Skeletal Muscle Transcriptome in DIA Differs From TA During Aging
3.3
Transcriptomic analysis of DIA and TA in aging skeletal muscles revealed significant differences. PCA distinguished adult mice TA (ATA) and old mice TA (OTA), but not between adult mice DIA (ADIA) and old mice DIA (ODIA) (Figure 2A). ODIA exhibited 17 368 unaltered genes, alongside 298 upregulated DEGs, and 95 downregulated DEGs compared to ADIA. OTA showed 16 505 unchanged genes, with 275 upregulated DEGs and 153 downregulated DEGs compared to ATA (Figure 2B). We analysed the intersection between unchanged genes in DIA and the upregulated or downregulated DEGs in TA, as shown in the Venn Diagram. Intersection analysis identified 55 genes unchanged in DIA of old mice, upregulated in TA, and 131 genes unchanged in DIA of old mice, downregulated in TA, among which 61 key genes had fragments per kilobase of transcript per million fragments mapped (FPKM) > 1 (Figure 2C,D).
RNA‐seq of DIA and TA muscle from adult and old mice. (A) PCA plot of RNA‐seq data. (n = 3 in adult mice and n = 4–6 in old mice) (B) A pie chart indicating the genes showing expression level changes in old DIA muscle and TA muscle compared to adult muscles. (C) Comparison of DIA and TA muscle gene signatures by Venn Diagram.
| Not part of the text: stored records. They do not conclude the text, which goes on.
/-- Both off-state detectors see the output voltage `voltage`: each that runs takes its voltage test (R22, R23). -/
def Supervisor.senseVoltage (s : Supervisor) (band : Band) (voltage : Int) : Supervisor :=
  if offDetectorsRun s band then
    { s with
      openOff := if s.record.openOffEnable then s.openOff.sense (inOpenOffWindow voltage) else s.openOff
      shortSupply := if s.record.shortSupplyEnable then s.shortSupply.sense (aboveSupplyLevel voltage) else s.shortSupply }
  else s

/-! ## Opening and closing the switch -/

/-- An opening of the switch into the open state `p` (R1, R10, R13): regulation ends (R2), the inrush, limit and settle timers
stop (R5, R7, R10), ON is left for OPEN_ON (R18, R19), and the off-blanking timer starts (R20). -/
def Supervisor.openSwitch (s : Supervisor) (p : Protection) : Supervisor :=
  { s with
    protection := p
    inRegulation := false
    inrush := none
    limitTimer := false
    settleTimer := false
    openOnTimer := none
    openOn := false
    blanking := .running }

/-- Entry into ON below the class limit (R5, R7, R8): the inrush and limit timers are stopped, the settle timer starts from
zero, and the OPEN_ON timer starts if the current is below the threshold (R18). -/
def Supervisor.enterOn (s : Supervisor) (current : Nat) : Supervisor :=
  { s with
    protection := .on
    inRegulation := false
    inrush := none
    limitTimer := false
    settleTimer := true
    openOnTimer := openOnTimerFrom s.record current
    openOn := false }

/-- Entry into LIMITING (R7): the channel is in regulation at the class limit, the settle timer stops, the limit timer starts
from zero, and ON is left for OPEN_ON (R18, R19). -/
def Supervisor.enterLimiting (s : Supervisor) : Supervisor :=
  { s with
    protection := .limiting
    inRegulation := true
    inrush := none
    limitTimer := true
    settleTimer := false
    openOnTimer := none
    openOn := false }

/-- A closing of the switch (R4, R12): the off-blanking timer stops (R20), the off-state conditions become absent and their
timers stop (R22, R23), and the channel enters STARTING with the inrush timer at the allowance, or ON if the allowance is 0.
The switch was open until now, so the load current starts from 0 (DEDUCED, unsafe; log entry 7). -/
def Supervisor.closeSwitch (s : Supervisor) : Supervisor :=
  let closed : Supervisor :=
    { s with
      blanking := .stopped
      cooldown := .stopped
      openOff := OffDetector.reset
      shortSupply := OffDetector.reset }
  if s.record.inrush = 0 then closed.enterOn 0
  else { closed with protection := .starting, inrush := some s.record.inrush }

/-! ## Trips -/

/-- The occurrence counter of kind `k` is incremented modulo 16 (R16). -/
def countOccurrence (p : PerKind Occurrences) (k : FaultKind) : PerKind Occurrences :=
  match k with
  | .overcurrent => { p with overcurrent := p.overcurrent + 1 }
  | .overtemp => { p with overtemp := p.overtemp + 1 }
  | .openOn => { p with openOn := p.openOn + 1 }
  | .openOff => { p with openOff := p.openOff + 1 }
  | .shortSupply => { p with shortSupply := p.shortSupply + 1 }

/-- The fault kind of a trip's cause (R10). -/
def TripCause.kind : TripCause → FaultKind
  | .overcurrent => .overcurrent
  | .overtemp => .overtemp

/-- Where a trip goes on with the present retry count (R10): COOLDOWN below the budget, LOCKED otherwise. -/
def tripTarget (s : Supervisor) : Protection :=
  if s.retry < s.record.retryBudget then .cooldown else .locked

/-- What a trip does besides opening the switch (R10, R12): the cause's occurrence counter advances, and with the retry count
below the budget the count is incremented and the cooldown timer starts with the retry delay as its length. -/
def Supervisor.countTrip (s : Supervisor) (cause : TripCause) : Supervisor :=
  { s with
    counters := countOccurrence s.counters cause.kind
    retry := if s.retry < s.record.retryBudget then s.retry + 1 else s.retry
    cooldown := if s.retry < s.record.retryBudget then .running s.record.retryDelay else .stopped }

/-- A trip of a channel whose switch is closed (R10). -/
def Supervisor.trip (s : Supervisor) (cause : TripCause) : Supervisor :=
  (s.openSwitch (tripTarget s)).countTrip cause

/-- The trip at a start of a HOT channel (R4): the switch was not closed, so the off-blanking time is not restarted and the
off-state detectors go on as they were. -/
def Supervisor.tripAtStart (s : Supervisor) : Supervisor :=
  ({ s with protection := tripTarget s } : Supervisor).countTrip .overtemp

/-- A start of a channel in OFF (R4). -/
def Supervisor.start (s : Supervisor) : Supervisor :=
  if s.hot then s.tripAtStart else s.closeSwitch

/-! ## The effective demand and the release -/

/-- The effective demand becomes OFF (R13). -/
def Supervisor.demandOff (s : Supervisor) : Supervisor :=
  match s.protection with
  | .starting | .on | .limiting => { s.openSwitch .off with retry := 0 }
  | .cooldown => { s with protection := .off, retry := 0, cooldown := .stopped }
  | .off | .locked => s

/-- The effective demand becomes ON (R4): a channel in OFF makes a start; a LOCKED channel holds the demand (R14). -/
def Supervisor.demandOn (s : Supervisor) : Supervisor :=
  match s.protection with
  | .off => s.start
  | .starting | .on | .limiting | .cooldown | .locked => s

/-- A release with the effective demand `effective` (R15): a LOCKED channel enters OFF with a retry count of 0 and makes a start
if its effective demand is ON; in any other state nothing changes. -/
def Supervisor.release (s : Supervisor) (effective : Bool) : Supervisor :=
  match s.protection with
  | .locked =>
    let freed : Supervisor := { s with protection := .off, retry := 0 }
    if effective then freed.start else freed
  | .off | .starting | .on | .limiting | .cooldown => s

/-! ## Applying a configuration record (R37 to R39) -/

/-- Regulation after the limit in force has changed from `old` to `new` with the current at `current` (R2): in regulation it
goes on at or above 90 % of the new limit; out of regulation it begins if the limit was lowered to or below the current. -/
def regulationAfter (inRegulation : Bool) (old new current : Nat) : Bool :=
  if inRegulation then !below90 current new else decide (new < old) && reaches current new

/-- The limit class of a new record acts at once (R2, R7, R38). `old` is the record that has been replaced. A record that leaves the
limit as it was changes nothing here (DEDUCED, safe; log entry 23). -/
def Supervisor.relimit (s : Supervisor) (old : ConfigRecord) (current : Nat) : Supervisor :=
  match s.protection, limitInForce s.protection old, limitInForce s.protection s.record with
  | .starting, some l, some l' =>
    if l' = l then s
    else
      let inReg := regulationAfter s.inRegulation l l' current
      { s with inRegulation := inReg, limitTimer := inReg }
  | .on, some l, some l' =>
    if l' ≠ l && regulationAfter false l l' current then s.enterLimiting else s
  | .limiting, some l, some l' =>
    if l' ≠ l && !regulationAfter true l l' current then s.enterOn current else s
  | _, _, _ => s

/-- The OPEN_ON settings of a new record (R25, R39). A channel in ON whose enable stays set keeps a present condition, and has its
timer started from zero again if the threshold or the qualification time has changed. -/
def Supervisor.resetOpenOn (s : Supervisor) (old : ConfigRecord) (current : Nat) : Supervisor :=
  if old.openOnEnable && !s.record.openOnEnable then { s with openOnTimer := none, openOn := false }
  else if s.record.openOnEnable && s.protection = .on && !s.openOn
      && (!old.openOnEnable || decide (old.openThreshold ≠ s.record.openThreshold)
        || decide (old.openQualification ≠ s.record.openQualification)) then
    { s with openOnTimer := openOnTimerFrom s.record current }
  else s

/-- An off-state detector whose enable has gone from `was` to `is` (R25): cleared, its condition becomes absent and its timers
stop; set, it runs from that moment if `runs`, with the voltage test `test`; left as it was, nothing changes. R24 says that a condition
present before DROPOUT stays present through it; a record applied in DROPOUT that clears the enable makes the condition absent at once
all the same (DESIGN CHOICE, unsafe; log entry 28). -/
def OffDetector.reenable (d : OffDetector) (was is runs test : Bool) : OffDetector :=
  if was && !is then OffDetector.reset
  else if !was && is && runs then d.sense test
  else d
Pink in the Venn Diagram represents unchanged genes between adult DIA and old DIA. Green in the Venn Diagram represents upregulated DEGs in old TA muscle compared adult TA muscle. Cyan in the Venn Diagram represent downregulated DEGs in old TA muscle compared adult TA muscle. (D) Heat map of 61 key DEGs. Horizontal representation of genes: Each column represents a sample, with gene and sample name on the right and bottom sides. Green represents high expression, and yellow represents low expression. DEGs, differentially expressed genes; DIA, diaphragm; PCA, principal component analysis; RNA‐seq, RNA‐sequencing; TA, tibialis anterior.
Reduction of Smox Level Leads to Muscle Atrophy in Young Mice
3.4
Smox (encoding SMOX) is one of these 61 key genes. Skeletal muscle atrophy correlates with a significant reduction in SMOX levels during immobilisation, fasting or denervation [18]. We investigated whether Smox was correlated with sarcopenia in old individuals, finding lower Smox expression in old TA and gastrocnemius (GAS) muscles compared to adults, whereas levels in the heart and DIA remained stable with age (Figure 3A). Myotubes differentiated from young primary DIA or TA myoblasts were infected with an adenovirus‐encoding Smox or a vector virus. Forty‐eight hours after infection, the myotubes were markedly thinner than those infected with the vector virus (Figure 3B). Next, the TA muscles of adult mice were locally injected with adeno‐associated virus (AAV2/9) vectors expressing shRNA against Smox (Figure 3C), which successfully inhibited Smox mRNA expression (Figure 3D). Immunofluorescence staining demonstrated that Smox shRNA reduced muscle fibre CSA and the percentage of Type IIa muscle fibres (Figure 3E). Mice with reduced Smox expression exhibited impaired motor performance, including shorter running distance, lower maximum speed, shorter running time, slower gait speed, shorter hanging time and lower grip strength (Figure 3F). These results revealed that reducing Smox levels impair muscle fibre size and function.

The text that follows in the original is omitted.